Frozen in Time
A shepherd in Pakistan’s remote Kohistan region has made a chilling discovery the perfectly preserved body of a man who vanished nearly 30 years ago, exposed by a melting glacier.
The find was made on 1 August in the Supat Valley, also known as Lady Valley, when Omar Khan stumbled across a fully clothed body lying in the ice.
What I have seen is unthinkable,” Khan said in the BBC. “The body was complete. Clothes were not even damaged.”
An identity card discovered on the man indicated his name as Naseeruddin. Police identified him, and locals began coming forth with information on how he had vanished.
A Mystery Frozen for Decades
Naseeruddin is reported to have disappeared in June 1997 in a raging snowstorm after tumbling into a glacier crevice. He was riding horseback with his brother, Kathiruddin, having fled their home in Palas Valley due to a family feud.
On the day that he went missing, the brothers had arrived in Supat Valley in the morning. Naseeruddin went into a cave later in the afternoon but never returned. When he did not come back, Kathiruddin looked for him before calling for help, but their efforts were futile.
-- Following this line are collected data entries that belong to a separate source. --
-- ==== Sys2Proof/Machine/RegFields.lean ====
section
/-! DEFINITION. The register fields of the NF3236: one constant for each field the manual's field tables
name (`BLOCK_REGISTER.FIELD` of R14 is written `BLOCK_REGISTER_FIELD`), with its width, its access type (R8) and what its
Reset column says. An event register is one field, with one `Ev` constant for each of its events. -/

namespace Sys2Proof.Machine.R
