-- ==== Sys2Proof/Machine/State.lean ====
section
/-! DEFINITION. The state of the machine: plain data that hold every register, memory, queue, counter, mode and ball the manual
gives the NF3236, what it implies of the work in progress, and the queue of commands waiting. Values are those of reset:
a table that lists nothing reads as each entry's own default.
Readings and choices: DEDUCED (log entry 19), PRESUMED (log entry 59). -/

namespace Sys2Proof

/-- An image as the loader holds it (R345 to R357): the bytes as stored, whether the fetch completed in time, the fused image key under which
its content key is wrapped, and whether a wipe has taken part of it meanwhile (R484). -/
structure SlotImage where
  bytes : List (BitVec 8) := []
  fetched : Bool := false
  key : Nat := 0
  lost : Bool := false
deriving DecidableEq, Repr

namespace Machine

/-- Why the machine stops with a fault. The NF3236's manual stops the part for no command, so no meaning raises one:
every fault condition of the manual is a latched event, a status or an error response, and the machine goes on. -/
inductive Fault where
  /-- Raised by no meaning. It stands for an access to storage that the model itself could not answer (safe: a stop). -/
  | noSuchStorage
deriving DecidableEq, Repr

/-- Why a command has no meaning. -/
inductive Refusal where
  /-- The command's meaning is not written yet: raised by an arm of `exec` only (safe: the run ends). -/
  | notModelled (mnemonic : String)
deriving DecidableEq, Repr

/-- A record of the event rings and of the event log (R396, R397). -/
structure EvRec where
  frame : Nat
  cycle : Nat
  bit : Nat
  island : Nat
  inst : Nat
  data : Nat
deriving DecidableEq, Repr

/-- How the last access of a port or internal master ended (R379, R406), with the words it read. The model's own field: the
manual's port carries this back to the host. -/
inductive Status where
  | ok | error | notReady | dropped | format | timeout | none
deriving DecidableEq, Repr

/-- The answer to the last access. -/
structure Resp where
  status : Status := .none
  words : List Nat := []
deriving DecidableEq, Repr

/-- A fitting message (R73, R74): its TYPE, its MSEQ and its payload words. -/
structure FitMsg where
  typ : Nat
  seq : Nat
  payload : List Nat
deriving DecidableEq, Repr

/-- A candidate alignment under verification (R111, R112): its position in received symbols, how many rows it has, and
whether all four codewords of its last row were correctable. -/
structure Cand where
  pos : Nat
  rows : Nat
  cwOk : Bool
deriving DecidableEq, Repr

/-- What a lane's receiver has gathered of the frame in progress (R94, R97, R109): accepted copies of each overhead word, counts,
and the two peer phase words. -/
structure FrameAcc where
  lid : List Nat := []
  stw : List Nat := []
  tkw : List Nat := []
  vtw : List Nat := []
  bew : List Nat := []
  fn : Option Nat := none
  corr : Nat := 0
  unc : Nat := 0
  t0 : Option Nat := none
  t1 : Option Nat := none
deriving DecidableEq, Repr

/-- What lane transmit sends in one transmit frame (R86, R95, R100, R103 to R108): the slot words that differ from the idle word
of the frame, and the overhead. `blocks` names the mate lane whose other slot columns carry blocks of the mate channel (R307).
In a frame of training or discovery rows `training` holds TRQ and TST as the rows from now on carry them (R67). The symbols are
inverted where `txInv` says so, and from row `invRow` on the other way (R48). -/
structure TxFrame where
  sent : Bool := false
  traffic : Bool := false
  frame : Nat := 0
  lais : Bool := false
  lrdi : Bool := false
  idle : Nat := 0
  blocks : Option Nat := none
  data : List (List Nat) := []
  slots : Tab Nat := {}
  lid : Nat := 0
  stw : Nat := 0
  tkw : Nat := 0
  vtw : Nat := 0
  bew : Nat := 0
  fcw : List Nat := []
  mch : List Nat := []
  phi : Nat := 0
  psi : Nat := 0
  training : List Nat := []
  txInv : Bool := false
  invRow : Nat := 128
deriving DecidableEq, Repr

/-- A sill page of one port (R29, R165): the slot words as lane receive wrote them; a slot not listed holds an AIS word. A page
that repeats the page before takes what is still written to that page too (R122). Of the port's three banks it lies in `bank` (R168); `rows` of its
rows have been written. -/
structure SillPage where
  filled : Bool := false
  rep : Bool := false
  bank : Nat := 0
  fn : Nat := 0
  rows : Nat := 0
  words : Tab Nat := {}
deriving DecidableEq, Repr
Naseeruddin, who had a wife and two children left behind, had been lost until now.
Climate Change Melts the Past
Experts opine that the preservation of the body is caused by the freezing environment of the glacier, which stops decomposing. Professor Muhammad Bilal at Comsats University described low oxygen and humidity levels resulting in natural mummification in ice.
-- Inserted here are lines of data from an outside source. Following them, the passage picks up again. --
/-- What a checked word of relation `rel` does to what is learnt of a member (R141), and whether it locks the member. -/
def Learn.take (l : Learn) (rel : Nat) : Learn × Bool :=
  match l.k with
  | some k => if rel = k then (l, false) else ({ l with k := none, cand := rel, run := 1 }, false)
  | none =>
    let run := if rel = l.cand && l.run ≠ 0 then l.run + 1 else 1
    if run = 8 then ({ l with k := some rel, cand := rel, run := 0 }, true) else ({ l with cand := rel, run := run }, false)

/-- What a checked word of relation `rel` in page `n` does to a member that has not joined (R141). -/
def Link.learn (l : Link) (rel n : Nat) : Link × Bool :=
  let r := Learn.take { bent := l.bent, k := l.k, cand := l.cand, run := l.run } rel
  let l1 := { l with k := r.1.k, cand := r.1.cand, run := r.1.run }
  (if r.2 then { l1 with kOld := some rel, kFrom := n } else l1, r.2)

/-- What a checked word does to a joined member (R142, R143): whether it mismatches, and whether it confirms a step. -/
def Link.follow (l : Link) (rel n : Nat) : Link × Bool × Bool :=
  if l.relation n = some rel then
    ({ l with run := 0, state := if l.state = .suspect && !l.confirmed then .active else l.state }, false, false)
  else
    let run := if rel = l.cand && l.run ≠ 0 then l.run + 1 else 1
    let from' := if run = 1 then n else l.runFrom
    let l1 := { l with cand := rel, run := run, runFrom := from', state := if l.state = .active then .suspect else l.state }
    if run = 8 then
      ({ l1 with kOld := l1.relation n, k := some rel, kFrom := frameAdd n 1, run := 0, confirmed := true }, true, true)
    else (l1, true, false)

/-- A member that a change is to add again learns its relation anew from a checked word (R138, R141). -/
def State.learnAnew (s : State) (src rel : Nat) : State :=
  match (s.link src).anew with
  | none => s
  | some a =>
    let r := a.take rel
    (s.updLink src (fun l => { l with anew := some r.1 })).latchIf r.2 R.BNT_EVT_MEMBER_LOCK a.bent

/-- A member's check of page `n` with incoming word `w` (R141 to R143); the relation before a confirmed step. -/
def State.checkMember (s : State) (src w n : Nat) : State × Option Nat :=
  let rel := (seqOf w + 4 - n % 4) % 4
  if !checked w then (s, none)
  else
  let s := s.learnAnew src rel
  let l := s.link src
  if l.state = .pending || l.state = .unlocked then
    let r := l.learn rel n
    (({ s with links := s.links.put src r.1 }).latchIf r.2 R.BNT_EVT_MEMBER_LOCK l.bent, none)
  else
    let r := l.follow rel n
    (({ s with links := s.links.put src r.1 }).latchIf r.2.1 R.BNT_EVT_MISMATCH l.bent,
      if r.2.2 then (l.relation n).orElse (fun _ => some 0) else none)

/-! ### Joining (R138 to R140) -/

/-- The page that member `m` is read from for transmit frame `f` (R33, R35). -/
def pageFor (f d : Nat) : Nat := (f + 2 * 2 ^ 32 - 2 - d) % 2 ^ 32

/-- The member may join at transmit frame `f`: it is locked, and a long member's first page is in DDR5 (R139). -/
def State.canJoin (s : State) (m : Membership) (f : Nat) : Bool :=
  (s.link m.src).k.isSome &&
    (decide (m.d < 2) || (match m.pos with
      | some q => ((s.longMem.get q {}).find (pageFor f m.d)).isSome
      | none => false))

/-- A member joins in the present frame where it may; else it is UNLOCKED. A join after its frame latches LOCK_LATE (R139). -/
def State.joinMember (s : State) (src : Nat) : State :=
  let l := s.link src
  match s.sched.memberOf src, l.joinAt with
  | some (b, m), some f =>
    if (l.state = .pending || l.state = .unlocked) && l.bent = b && frameReached s.frame f then
      if s.canJoin m s.frame then
        (s.updLink src (fun l => { l with state := .active, joinAt := none, run := 0 })).latchIf (s.frame != f)
          R.BNT_EVT_LOCK_LATE b
      else s.updLink src (fun l => { l with state := .unlocked })
    else s
  | _, _ => s

/-- `s` with the sides that are not CLEAN replaced. -/
def State.setSides (s : State) (t : Tab SideSt) : State := { s with sides := { s.sides with live := t } }

/-- A side's window is emptied, and a FAULT that this ends latches GRN_CLEAR (R235). -/
def State.clearSide (s : State) (k : Nat) : State :=
  match s.sides.live.find k with
  | none => s
  | some sd => (s.setSides (s.sides.live.del k)).latchIf sd.fault R.GRN_EVT_GRN_CLEAR

/-- The sides of the slots whose source, one of those that `p` names, has another input port or deskew in a new schedule are emptied
(R235). -/
def State.clearMoved (s : State) (p : Nat → Bool) (old new : Schedule) : State :=
  new.map.entries.foldl (fun t e =>
    let srcs := e.2.sources
    (List.range srcs.length).foldl (fun u k =>
      let src := srcs.getD k 0
      if p src && old.moves new src then u.clearSide (2 * e.1 + k) else u) t) s

/-- Positions that a new schedule no longer holds are released: cleared at the next tick (R137, R205). -/
def State.releaseTaps (s : State) (old new : Schedule) : State :=
  let held := new.bents.entries.flatMap (fun e => e.2.members.filterMap (·.pos))
  let freed := (old.bents.entries.flatMap (fun e => e.2.members.filterMap (·.pos))).filter (fun q => !held.contains q)
  { s with tap := freed.foldl (fun tp q =>
      match tapAt tp q with
      | some e => tapPut tp q { e with clearAt := some (frameAdd s.frame 1), released := true }
      | none => tp) s.tap }

/-- The members of a schedule's bents. -/
def Schedule.allMembers (sc : Schedule) : List Membership := sc.bents.entries.flatMap (fun e => e.2.members)

/-- The schedules that hold storage: the active one, those that the change under way has still to bring, and each that a decided action
leaves (R136, R137). -/
def State.schedsAhead (s : State) : List Schedule :=
  s.sched :: (match s.chg with
    | some c => c.results.drop c.done
    | none => []) ++ s.actions.map (fun a => s.schedAt a.at')

/-- The storage that a return position needs: the most that any of those schedules gives it (R136). -/
def State.needAt (s : State) (q : Nat) : Nat :=
  (s.schedsAhead.flatMap Schedule.allMembers).foldl (fun n m => if m.pos = some q then max n (m.d + 1) else n) 0

/-- The storage of the positions that the active schedule holds follows what they need (R136). -/
def State.settleTaps (s : State) : State :=
  { s with tap := s.sched.allMembers.foldl (fun tp m =>
      match m.pos with
      | some q => tapPut tp q { src := m.src, store := max (m.d + 1) (s.needAt q), since := ((tapAt tp q).map (·.since)).getD s.frame }
      | none => tp) s.tap }

/-- The tap table at a tick: the entries whose tick has come are cleared, and the storage that a withdrawn change had added to an entry is
given back (R205, R206). -/
def State.clearTaps (s : State) : Tab (Tab TapEnt) :=
  let come := fun (o : Option Nat) => match o with
    | some f => frameReached s.frame f
    | none => false
  s.tap.mapVals (fun r t => (t.keep (fun _ e => !come e.clearAt)).mapVals (fun q e =>
    if come e.backAt then { e with store := s.needAt (131072 * r + q), backAt := none } else e))

/-- The state a member takes from an action (R148 to R152, R159). -/
def BentAction.newState (s : State) (a : BentAction) (old new : Membership) : Option MemberState :=
  match a.units.find? (fun u => u.src == old.src && u.act != .retime) with
  | some u =>
    match u.act with
    | .hold => some .held
    | .block => some .blocked
    | _ => some .active
  | none =>
    if a.units.any (·.act == .retime) then
      (if s.offline old.src then (if new.d = old.d && !(decide (new.arr ≤ a.ref 0) && decide (a.ref 0 ≤ new.arr + 2048)) then none
        else some .active)
       else if (s.link old.src).state = .suspect then some .active else none)
    else none

/-- The action's events and the bent's history (R148 to R152, R159); `ret` says that an offline member returns with a growth. A return by a
step within the guard latches RETURN and not STEP_ABSORBED, and where pauses overlap the bent pauses until the last of them ends, so that labels
repeat after it (DESIGN CHOICE: log entry 65). -/
def State.actionEvents (s : State) (a : BentAction) (g : Nat) (ret : Bool) : State :=
  let has := fun (k : BentAct) => a.units.any (·.act == k)
  let s1 := s.latchIf (has .absorb) R.BNT_EVT_STEP_ABSORBED a.bent
  let s2 := s1.latchIf (has .back || ret) R.BNT_EVT_RETURN a.bent
  let s3 := s2.latchIf (a.units.any (·.why == 1)) R.BNT_EVT_ABSORB_FAIL a.bent
  let s4 := s3.latchIf (a.units.any (·.why == 2)) R.BNT_EVT_GROW_FAIL a.bent
  let s5 := s4.latchIf (has .retime) R.BNT_EVT_RETIME_DONE a.bent
  let s6 := if has .grow || has .retime then s5.satFld R.BNT_HIST_REALIGNS a.bent 1 else s5
  if g = 0 then s6
  else { s6 with pauses := s6.pauses.put a.bent (s6.pausesOf a.bent ++ [{ until' := frameAdd a.at' g, growth := has .grow }]) }

/-- The sources whose sides an action empties (R235): those whose input port or deskew a step, a return or a growth changes, but not
those that a hold or a retime does. -/
def BentAction.empties (a : BentAction) (src : Nat) : Bool :=
  a.units.any (fun u => u.act == .grow || u.act == .absorb || u.act == .back)
    && !a.units.any (fun u => u.act == .hold && u.src == src)

/-- IN_OVER is latched where an input port's cost exceeds 131,072 (R189). -/
def State.watchOver (s : State) : State :=
  s.latchIf ((List.range 280).any (fun p => decide (131072 < s.sched.inCost p))) R.FAB_EVT_IN_OVER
Yet this finding also underlines an unsettling fact. Climatologists warn that global warming is accelerating glacial melting throughout Pakistan’s northern provinces, such as Gilgit-Baltistan and Chitral a region commonly referred to as The Third Pole due to its large reserves of ice.
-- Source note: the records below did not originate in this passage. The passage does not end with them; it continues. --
-- ==== Sys2Proof/Machine/Plumb.lean ====
section
/-! DEFINITION. Plumb: references, selection, states, slews, outputs and quality levels (R257 to R279, R287 to R295).
Readings and choices: DEDUCED (log entry 41), DEDUCED (log entry 42), DEDUCED (log entry 43), DEDUCED (log entry 58). -/

namespace Sys2Proof.Machine

/-! ### States and quality (R264, R271, R272) -/

def plbFree : Nat := 0
def plbAcquiring : Nat := 1
def plbLocked : Nat := 2
def plbBridging : Nat := 3
def plbHoldover : Nat := 4
def plbExpired : Nat := 5

def qualDisq : Nat := 0
def qualHoldoff : Nat := 1
def qualWait : Nat := 2
def qualYes : Nat := 3

/-- QL-DNU. -/
def qlDnu : Nat := 0xF

/-- A code that is not in the table of R264 is treated as QL-DNU. -/
def qlNorm (c : Nat) : Nat := if c = 2 || c = 4 || c = 8 || c = 0xB then c else qlDnu

/-- The rank of a quality level (R264). -/
def qlRank (c : Nat) : Nat := if c = 2 then 1 else if c = 4 then 2 else if c = 8 then 3 else if c = 0xB then 4 else 5

/-- The worse of two quality levels. -/
def qlWorse (a b : Nat) : Nat := if qlRank (qlNorm a) < qlRank (qlNorm b) then qlNorm b else qlNorm a

/-- The reference in use, or in BRIDGING and ACQUIRING the target; 15 for none. -/
def State.plbSel (s : State) : Nat := s.fld R.PLB_STATUS_SEL

/-- The hidden state of reference `i`. -/
def State.refSt (s : State) (i : Nat) : RefSt := s.plumb.refs.get i {}

/-- `s` with Plumb's hidden state changed by `f`. -/
def State.updPlumb (s : State) (f : Plumb → Plumb) : State := { s with plumb := f s.plumb }

/-- `s` with the hidden state of reference `i` changed by `f`. -/
def State.updRef (s : State) (i : Nat) (f : RefSt → RefSt) : State :=
  s.updPlumb (fun p => { p with refs := p.refs.put i (f (s.refSt i)) })

/-! ### The mate reference (R290, R291) -/

/-- A mate lane from which MREF can be formed (R290). -/
def State.mrefLane (s : State) (n : Nat) : Bool := s.inService n && s.flag R.LN_LINK_RTT_VALID n

/-- The mate lane in use on a standby: the one in use while it lasts, else the lowest (R290). -/
def State.mrefPick (s : State) : Option Nat :=
  let low := ((List.range 8).map (272 + ·)).find? s.mrefLane
  if !s.isStandby then none
  else match s.plumb.mref with
    | some n => if s.mrefLane n then some n else low
    | none => low

/-- `x` units reduced into one half frame either side of zero (R290). -/
def halfFrame (x : Int) : Int := (x + 64000000) % 128000000 - 64000000

/-- An exact quotient rounded down, or up where it is not whole (DESIGN CHOICE: log entry 7). -/
def roundQ (draw : Nat) (num den : Int) : Int :=
  if num % den = 0 then num / den else num / den + ((Config.fitRound draw % 2 : Nat) : Int)

/-- θ for mate lane `n`: a symbol is 15,625 ÷ 324 units (R290). -/
def State.mrefTheta (s : State) (n : Nat) : Int :=
  let d := s.ifld R.LN_RX_PHASE_PHASE n - s.ifld R.LN_PEER_PHI_PHASE n + s.ifld R.LN_TX_PHASE_PHASE n - s.ifld R.LN_PEER_PSI_PHASE n
  halfFrame (roundQ s.free (d * 15625) 648 - s.ifld R.PLB_MREF_CFG_ASYM)

/-- MREF in one frame (R290, R291). -/
def State.tickMref (s : State) : State :=
  let s1 := s.updPlumb (fun p => { p with mref := s.mrefPick })
  match s.mrefPick with
  | none => s1.setFlag R.PLB_MREF_STAT_VALID 0 false
  | some n =>
    (((s1.setFld R.PLB_MREF_STAT_LANE 0 (n - 272)).setFlag R.PLB_MREF_STAT_VALID 0 (s.fld R.LN_RX_STW_ROLE n == 1)).setIfld
      R.PLB_MREF_OFFS_VALUE 0 (s.mrefTheta n)).drawn

/-! ### References (R257, R260 to R263) -/

/-- The lane of a reference that is taken from a lane (R257, R270). -/
def State.refLane (s : State) (i : Nat) : Option Nat :=
  if 8 ≤ i && i < 12 then some (s.fld R.PLB_REFi_CFG_SRC i)
  else if i = 12 then some (272 + s.fld R.PLB_MREF_STAT_LANE) else none

/-- The aligned point of a lane's reference, from the tick: its frame edge, which θ or the φ of the lane's own FAW gives, plus TOFF (R259,
R290). -/
def State.refPoint (s : State) (i : Nat) : Int :=
  (if i = 12 then s.ifld R.PLB_MREF_OFFS_VALUE 0
   else halfFrame (roundQ s.free ((s.lane (s.fld R.PLB_REFi_CFG_SRC i)).phi * 15625) 324)) + s.ifld R.PLB_REFi_TOFF_TOFF i

/-- Reference `i` is an N × 8 kHz input with N above 1, of whose edges none has been chosen as the frame edge (R259). -/
def State.edgeOpen (s : State) (i : Nat) : Bool :=
  decide (i < 8) && s.flag R.PLB_REFi_CFG_KIND i && decide (1 < s.fld R.PLB_REFi_CFG_SRC i) && (s.refSt i).edge.isNone

/-- A phase difference of `x` units against the nearest of `n` edges in a frame (R259). -/
def nearestEdge (draw : Nat) (x : Int) (n : Nat) : Int := roundQ draw ((x * n + 64000000) % 128000000 - 64000000) n

/-- A ball input's aligned point less the tick, where `x` units were measured: against the edge nearest the tick − TOFF where none has been
chosen (R259). -/
def State.ballPoint (s : State) (i : Nat) (x : Int) : Int :=
  if s.edgeOpen i then nearestEdge s.free x (s.fld R.PLB_REFi_CFG_SRC i) else halfFrame x

/-- Reference `i` is captured with its aligned point `x` units from the tick: the edge chosen is kept (R259). -/
def State.keepEdge (s : State) (i : Nat) (x : Int) : State :=
  if s.edgeOpen i then s.updRef i (fun r => { r with edge := some (x - s.ifld R.PLB_REFi_TOFF_TOFF i) }) else s

/-- Reference `i` is a 1 PPS input (R257). -/
def State.isPps (s : State) (i : Nat) : Bool := decide (i < 8) && !s.flag R.PLB_REFi_CFG_KIND i

/-- The configured level of reference `i` that is in force: a commit during a capture waits for its end (R276). -/
def State.cfgQl (s : State) (i : Nat) : Nat := s.plumb.qlWait.get i (s.fld R.PLB_REFi_CFG_QL i)

/-- The quality level that reference `i` has now (R257, R291): the accepted SSM of its lane, or the configured level. -/
def State.refQl (s : State) (i : Nat) : Nat :=
  qlNorm (match s.refLane i with
    | some n => if i = 12 || bit (s.fld R.LN_PEER_ID4_ID n) 0 = 1 then s.fld R.LN_RX_STW_SSM n else s.cfgQl i
    | none => s.cfgQl i)

/-- Whether a monitor's failure condition can hold: an LREF's and MREF's activity follows its lane, a frequency its range, and a REFIN's
activity what reaches its ball (R260). -/
def State.monFails (s : State) (i : Nat) (mon : RefMon) : Option Bool :=
  match mon with
  | .freq v => some (decide (100000 * s.fld R.PLB_REFi_MON_FREQ_RANGE i < v.toInt.natAbs))
  | .activity =>
    if i < 8 then none
    else if i = 12 then some (!s.flag R.PLB_MREF_STAT_VALID)
    else some (!s.inService (s.fld R.PLB_REFi_CFG_SRC i) || s.caActive (s.fld R.PLB_REFi_CFG_SRC i))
A 2023 International Centre for Integrated Mountain Development report cautioned that the Himalayan glaciers may lose as much as two-thirds of their volume by the turn of the century if current carbon emissions persist.
The Supat Valley discovery is not only a family closure for Naseeruddin’s family it also brings into sharp focus how melting ice is shaping landscapes and uncovering secrets locked away for decades.